I checked the logs of etcd container and get following: 2020-06-20 07:43:36.830391 I | etcdmain: etcd Version: 3.2.17 2020-06-20 07:43:36.830465 I | etcdmain: Git SHA: 28c47bb2f 2020-06-20 07:43:36.830488 I | etcdmain: Go Version: go1.8.7 2020-06-20 07:43:36.830495 I | etcdmain: Go OS/Arch: linux/amd64 2020-06-20 07:43:36.830502 I | etcdmain: setting maximum number of CPUs to 12, total number of available CPUs is 12 2020-06-20 07:43:36.830562 N | etcdmain: the server is already initialized as member before, starting as etcd member... 2020-06-20 07:43:36.830637 I | embed: listening for peers on http://0.0.0.0:2380 2020-06-20 07:43:36.830683 I | embed: listening for client requests on 0.0.0.0:4001 2020-06-20 07:43:36.833184 I | etcdserver: recovered store from snapshot at index 9100091 2020-06-20 07:43:36.837011 I | mvcc: restore compact to 8869249 panic: runtime error: index out of range

goroutine 1 [running]:
github.com/coreos/etcd/cmd/vendor/github.com/coreos/bbolt.(*Bucket).pageNode(0xc420053f40, 0x613123d463333321, 0x7f78d93d7000, 0x0)

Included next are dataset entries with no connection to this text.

/-- The vector commands work row by row while no access of theirs fails: each row's operands are read, its results computed by the command's row function and written. -/
def Obligations.VectorCommandsWorkRowByRow : Prop :=
  ∀ (core : CoreId) (queue : QueueId) (s : State) (b : Block) (d : BitVec 512),
    let r := takeVector (entered core.val queue.val s b d)
    let v := vecArgs d
    let a := actlOf v.actl
    (∀ op (i : Instr), (op, i) ∈ [(0x20, Instr.vecElem core queue), (0x21, .vecFunc core queue), (0x22, .vecRowstat core queue), (0x23, .vecSoftmax core queue), (0x24, .vecNorm core queue)] →
      starts op core.val queue.val s (vectorAccepts core.val) b d = true → ¬(v.op = 0x20 ∧ v.func = 9) → exec i s = stored (Run.vecRows v 0 v.rows 0 r).finish)
    ∧ (∀ x, starts 0x20 core.val queue.val s (vectorAccepts core.val) b d = true → v.func = 9 → (r.readRec (dropCfg v)).1 = some x → dropTooFar (dropCfg v) x v.rows v.len = false →
      exec (.vecElem core queue) s = stored (Run.vecRows v x v.rows 0 (r.readRec (dropCfg v)).2).finish)
    ∧ (∀ (x : BitVec 512) (row : Nat) (r : Run) (xv yv zv : List FV), v.unary = false →
      let xs := r.rowVals true a v.aFmt v.a (row * v.stride v.aFmt) v.len
      let ys := xs.2.rowVals v.uses.1 a v.bFmt v.b (if v.bBcast then 0 else row * v.stride v.bFmt) v.len
      let zs := ys.2.rowVals v.uses.2.1 a v.bFmt v.c (if v.cBcast then 0 else row * v.stride v.bFmt) v.len
      ¬(v.op = 0x23 ∧ v.func = 1) → xs.1 = some xv → ys.1 = some yv → zs.1 = some zv → r.vecRow v x row = zs.2.writeRow (plainRow v a row xv yv zv))
    ∧ (∀ (x : BitVec 512) (row : Nat) (r : Run) (xv : List FV) (p : (FV × Flags) × (FV × Flags)),
      let xs := r.rowVals true a v.aFmt v.a (row * v.stride v.aFmt) v.len
      v.op = 0x23 → v.func = 1 → xs.1 = some xv → (xs.2.softRec v a row).1 = some p → r.vecRow v x row = (xs.2.softRec v a row).2.writeRow (onlineRow v a row xv p.1 p.2))
    ∧ (∀ (x : BitVec 512) (row : Nat) (r : Run) (bs : List Byte), v.unary = true →
      (r.rowBytesAt v.a (v.a + row * v.stride v.aFmt) (rowBytes v.aFmt v.len)).1 = some bs →
      let w := (r.rowBytesAt v.a (v.a + row * v.stride v.aFmt) (rowBytes v.aFmt v.len)).2
      r.vecRow v x row = w.writeRow (if v.op = 0x21 then rowOut v a row true (joinVals ((decodeElems a v.aFmt bs).map (funcElem w.k v a)))
        else if v.func = 9 then dropRow w.e v a x row bs else copyRow v a row (decodeElems a v.aFmt bs)))

/-- COPY, REMOTE_WRITE, REMOTE_READ and TAG do their work, once a ring side of theirs, if any, has reserved its bytes: a transfer inside the device moves its bytes, a write into another chip leaves as frames under a tag, a read from another chip asks for its bytes, and tags are set or awaited. -/
def Obligations.DmaCommandsDoTheirWork : Prop :=
  ∀ (core : CoreId) (queue : QueueId) (port : PortId) (s : State) (b : Block) (d : BitVec 512),
    let r := entered core.val queue.val s b d
    let n := dmaLen d
    let sd := dmaSides r.s core.val d
    (∀ r0, ((r.reserve n = none ∧ r0 = r) ∨ (r.reserve n = some r0 ∧ r0.e.wait = .none)) →
      (∀ r1, starts 0x30 core.val queue.val s anyTime b d = true → sd.1.remote = false → sd.2.remote = false → r0.coherent (sideRange sd.1 0 n) (sideRange sd.2 0 n) = .go r1 →
        let r2 := Run.chunks sd false r1.tagPlan n (2 * (n / 2048 + 8)) r1
        r2.e.done = false → n ≤ r2.e.cursor → exec (.copy core queue port) s = stored (r2.countCopy sd.2 n).finish)
      ∧ (∀ r1 via p tag, starts 0x31 core.val queue.val s anyTime b d = true → sd.1.remote = false → sd.2.remote = true → (r0.coherent (sideRange sd.1 0 n) []) = .go r1 →
        gateOf r1.s (r1.target sd.2).1 port.val = .go via p →
        let r2 := Run.chunks sd true { r1.tagPlan with guarded := false, publish := false } n (n / 2048 + 8) r1
        r2.e.done = false → n ≤ r2.e.cursor → gateOf r2.s (r2.target sd.2).1 port.val = .go via p → r2.s.freeTag core.val = some tag →
        exec (.remoteWrite core queue port) s = stored (Run.block { r2 with
          s := sendWrite r2.s (.cmd core.val queue.val r.e.id) .write tag via ((r2.target sd.2).1.getD 0) 2 { (r2.target sd.2).2.1 with publish := r2.field 15 14 == 2 } (r2.target sd.2).2.2 (bufBytes r2.e.buf)
          e := { r2.e with cursor := n + 1, buf := [] } } .net))
      ∧ (∀ r1, starts 0x32 core.val queue.val s anyTime b d = true → sd.1.remote = true → r0.coherent [] (sideRange sd.2 0 n) = .go r1 →
        let r2 := Run.issueReads sd r1.tagPlan n port.val (n + 1) r1
        r2.e.done = false → r2.ops ≠ [] → exec (.remoteRead core queue port) s = stored (if r2.e.wait = .none then r2.block .net else r2)))
    ∧ (starts 0x33 core.val queue.val s anyTime b d = true → (r.tagRange.find? fun i => r.k.segDead (2048 * i)) = none →
      let op := fld (cmdBody d) 33 32
      (op < 2 → exec (.tag core queue) s = stored (r.setSlots (r.tagRange.map fun i => (core.val, i)) (op == 1)).finish)
      ∧ (2 ≤ op →
        let met := r.tagRange.filter fun i => r.k.full i == (op == 2)
        let e : Started := { r.e with granted := met.map fun i => (i, op == 2) }
        exec (.tag core queue) s = stored (match e.firstUnmet (op == 2) with
          | none => Run.finish { r with e := e }
          | some i => Run.block { r with e := e } (.tagSlot i (op == 2) (2048 * i)))))
    ∧ (∀ i, starts 0x33 core.val queue.val s anyTime b d = true → (r.tagRange.find? fun i => r.k.segDead (2048 * i)) = some i → fld (cmdBody d) 33 32 < 2 →
      exec (.tag core queue) s = stored ((r.setSlots ((r.tagRange.takeWhile fun i => !r.k.segDead (2048 * i)).map fun i => (core.val, i)) (fld (cmdBody d) 33 32 == 1)).failWith 0x302 (2048 * i)))

/-- The save commands do their work: a record is opened, appended to, closed and restored from. -/
def Obligations.SaveCommandsDoTheirWork : Prop :=
  ∀ (core : CoreId) (queue : QueueId) (s : State) (b : Block) (d : BitVec 512),
    let r := entered core.val queue.val s b d
    let bd := cmdBody d
    let st := fld bd 10 8
    (starts 0x40 core.val queue.val s anyTime b d = true →
      let m := tget StreamMode.init r.k.cfg.streams st
      let range := recRange r.s (fld bd 15 12) (fld bd 135 96) (fld bd 91 64) m.coding.toNat
      inRegion r.s (fld bd 15 12) (fld bd 135 96) (fld bd 91 64) m.coding.toNat = true → hits range.1 range.2 (openRanges r.s) = false → r.k.saveRec st = none →
      exec (.saveOpen core queue) s = stored (Run.finish { r with s := r.s.setRec core.val st (some
        { queue := queue.val, region := fld bd 15 12, offset := fld bd 135 96, blocks := fld bd 91 64, used := 0, coding := m.coding, view := m.view, written := 0 }) }))
    ∧ (starts 0x41 core.val queue.val s (saveAccepts core.val) b d = true → appendFault r st (ceilDiv (fld bd 63 32) 4096) true = none →
      let g := r.localRead (fld bd 183 160) (fld bd 183 160) (fld bd 63 32)
      exec (.saveCopy core queue) s = stored ((g.2.append st (actlOf (fb bd 0 8)) g.1 true).claims st).finish)
    ∧ (∀ x, starts 0x42 core.val queue.val s anyTime b d = true → r.k.saveRec st = some x → x.queue = queue.val → streamBusy r.s core.val st = false →
      exec (.saveClose core queue) s = stored (Run.finish { r with s := r.s.setRec core.val st none, e := { r.e with result := BitVec.ofNat 32 (min x.written 0xFFFFFFFF) } }))
    ∧ (starts 0x43 core.val queue.val s anyTime b d = true →
      inRegion r.s (fld bd 15 12) (fld bd 135 96) (fld bd 91 64 + ceilDiv (fld bd 63 32) 4096) (fld bd 17 16) = true →
      let g := restoreBlocks (actlOf (fb bd 0 8)) (fld bd 17 16) (recRange r.s (fld bd 15 12) (fld bd 135 96) 0 (fld bd 17 16)).1 (ceilDiv (fld bd 63 32) 4096) (fld bd 91 64) r
      exec (.restore core queue) s = stored (g.2.localWrite (fld bd 183 160) (fld bd 183 160) (g.1.take (fld bd 63 32))).finish)
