-- ==== Sys2Proof/Laws/Table.lean ====
section
/-! SUPPORT. The laws of sparse tables: what a set index reads as, that every other index is left alone, and that every table operation keeps the canonical form. -/

namespace Sys2Proof.Machine

set_option Elab.async false

variable {α : Type} [DecidableEq α] {d : α}

/-- A canonical form from a bound holds from every lower bound. -/
theorem tblWfFrom_mono {t : Tbl α} {lo lo' : Nat} (h : tblWfFrom d lo t = true) (hl : lo' ≤ lo) : tblWfFrom d lo' t = true := by
  cases t with
  | nil => rfl
  | cons e t =>
    obtain ⟨k, v⟩ := e
    simp only [tblWfFrom, Bool.and_eq_true, decide_eq_true_eq] at h ⊢
    exact ⟨⟨by omega, h.1.2⟩, h.2⟩

/-- Filtering a canonical table keeps it canonical. -/
theorem filter_wfFrom {t : Tbl α} {lo : Nat} (p : Nat × α → Bool) (h : tblWfFrom d lo t = true) : tblWfFrom d lo (t.filter p) = true := by
  induction t generalizing lo with
  | nil => rfl
  | cons e t ih =>
    obtain ⟨k, w⟩ := e
    simp only [tblWfFrom, Bool.and_eq_true, decide_eq_true_eq] at h
    obtain ⟨⟨h1, h2⟩, h3⟩ := h
    simp only [List.filter_cons]
    split
    · simp only [tblWfFrom, Bool.and_eq_true, decide_eq_true_eq]
      exact ⟨⟨h1, h2⟩, ih h3⟩
    · exact ih (tblWfFrom_mono h3 (by omega))

/-- Putting a value other than the default keeps the canonical form. -/
theorem tput_wfFrom {t : Tbl α} {lo i : Nat} {v : α} (h : tblWfFrom d lo t = true) (hi : lo ≤ i) (hv : v ≠ d) : tblWfFrom d lo (tput t i v) = true := by
  induction t generalizing lo with
  | nil => simp [tput, tblWfFrom, hi, hv]
  | cons e t ih =>
    obtain ⟨k, w⟩ := e
    simp only [tblWfFrom, Bool.and_eq_true, decide_eq_true_eq] at h
    obtain ⟨⟨h1, h2⟩, h3⟩ := h
    simp only [tput]
    split
    · simp only [tblWfFrom, Bool.and_eq_true, decide_eq_true_eq]
      exact ⟨⟨hi, hv⟩, ⟨⟨by omega, h2⟩, h3⟩⟩
    · split <;> simp only [tblWfFrom, Bool.and_eq_true, decide_eq_true_eq]
      · exact ⟨⟨h1, hv⟩, h3⟩
      · exact ⟨⟨h1, h2⟩, ih h3 (by omega)⟩

/-- Setting an index keeps a table canonical. -/
theorem tset_wf {t : Tbl α} {i : Nat} {v : α} (h : tblWf d t = true) : tblWf d (tset d t i v) = true := by
  unfold tset
  split
  · exact filter_wfFrom _ h
  · exact tput_wfFrom h (Nat.zero_le _) ‹_›

/-- Changing an index keeps a table canonical. -/
theorem tmod_wf {t : Tbl α} {i : Nat} {f : α → α} (h : tblWf d t = true) : tblWf d (tmod d t i f) = true := tset_wf h

/-- Setting consecutive indexes keeps a table canonical. -/
theorem tsetList_wf {t : Tbl α} {i : Nat} {vs : List α} (h : tblWf d t = true) : tblWf d (tsetList d t i vs) = true := by
  induction vs generalizing t i with
  | nil => exact h
  | cons v vs ih => exact ih (tset_wf h)

/-- Clearing a range keeps a table canonical. -/
theorem tclear_wf {t : Tbl α} {lo hi : Nat} (h : tblWf d t = true) : tblWf d (tclear t lo hi) = true := filter_wfFrom _ h

/-- The empty table is canonical. -/
@[simp] theorem tblWf_nil : tblWf d ([] : Tbl α) = true := rfl

omit [DecidableEq α] in
/-- A removed index reads as the default, and every other as before. -/
theorem tget_tdel {t : Tbl α} {i j : Nat} : tget d (tdel t i) j = if j = i then d else tget d t j := by
  induction t with
  | nil => simp [tdel, tget]
  | cons e t ih =>
    obtain ⟨k, w⟩ := e
    simp only [tdel, List.filter_cons, bne_iff_ne, ne_eq, tget] at ih ⊢
    split <;> simp only [tget, ih] <;> split <;> simp_all

omit [DecidableEq α] in
/-- A put index reads as its value, and every other as before. -/
theorem tget_tput {t : Tbl α} {i j : Nat} {v : α} : tget d (tput t i v) j = if j = i then v else tget d t j := by
  induction t with
  | nil => simp [tput, tget]
  | cons e t ih =>
    obtain ⟨k, w⟩ := e
    simp only [tput]
    split
    · simp [tget]
    · split
      · rename_i h
        simp only [tget, ← h]
        split <;> rfl
      · simp only [tget, ih]
        split <;> split <;> simp_all

/-- What a table reads as after one index is set. -/
theorem tget_tset {t : Tbl α} {i j : Nat} {v : α} : tget d (tset d t i v) j = if j = i then v else tget d t j := by
  unfold tset
  split
  · rename_i h
    rw [tget_tdel, h]
  · exact tget_tput

/-- A set index reads as the value set. -/
@[simp] theorem tget_tset_same {t : Tbl α} {i : Nat} {v : α} : tget d (tset d t i v) i = v := by simp [tget_tset]

/-- Every other index reads as before. -/
theorem tget_tset_ne {t : Tbl α} {i j : Nat} {v : α} (hij : j ≠ i) : tget d (tset d t i v) j = tget d t j := by simp [tget_tset, hij]

/-- What a table reads as after one index is changed. -/
theorem tget_tmod_ne {t : Tbl α} {i j : Nat} {f : α → α} (hij : j ≠ i) : tget d (tmod d t i f) j = tget d t j := tget_tset_ne hij

/-- The changed index of a table. -/
@[simp] theorem tget_tmod_same {t : Tbl α} {i : Nat} {f : α → α} : tget d (tmod d t i f) i = f (tget d t i) := tget_tset_same

omit [DecidableEq α] in
/-- Every value that a canonical table lists or holds by default satisfies what all listed values and the default satisfy. -/
theorem tget_all {t : Tbl α} {i : Nat} {p : α → Bool} (h : t.all (fun e => p e.2) = true) (hd : p d = true) : p (tget d t i) = true := by
  induction t with
  | nil => exact hd
  | cons e t ih =>
    obtain ⟨k, v⟩ := e
    simp only [List.all_cons, Bool.and_eq_true] at h
    rw [tget]
    split
    · exact h.1
    · exact ih h.2

/-- A property of every listed value survives setting one index to a value that has it. -/
theorem tset_all {t : Tbl α} {i : Nat} {v : α} {p : α → Bool} (h : t.all (fun e => p e.2) = true) (hv : p v = true) :
    (tset d t i v).all (fun e => p e.2) = true := by
  unfold tset
  split
  · simp only [tdel, List.all_eq_true, List.mem_filter] at h ⊢
    exact fun e he => h e he.1
  · clear * - h hv
    induction t with
    | nil => simp [tput, hv]
    | cons e t ih =>
      simp only [List.all_cons, Bool.and_eq_true] at h
      simp only [tput]
      split
      · simp only [List.all_cons, Bool.and_eq_true]
        exact ⟨hv, h⟩
      · split <;> simp only [List.all_cons, Bool.and_eq_true]
        · exact ⟨hv, h.2⟩
        · exact ⟨h.1, ih h.2⟩

end Sys2Proof.Machine
end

/usr/local/google/home/jpbetz/Projects/etcd/src/github.com/coreos/etcd/release/etcd/gopath/src/github.com/coreos/etcd/cmd/etcd/main.go:28 +0x20

victorming commented 4 years ago

I got the root cause: it's the etcd container failure and I remove the directory '/var/etcd/data' and k8s-bootup again. It's ok. I think maybe you forget to cleanup the etcd data in your k8s-clean scripts.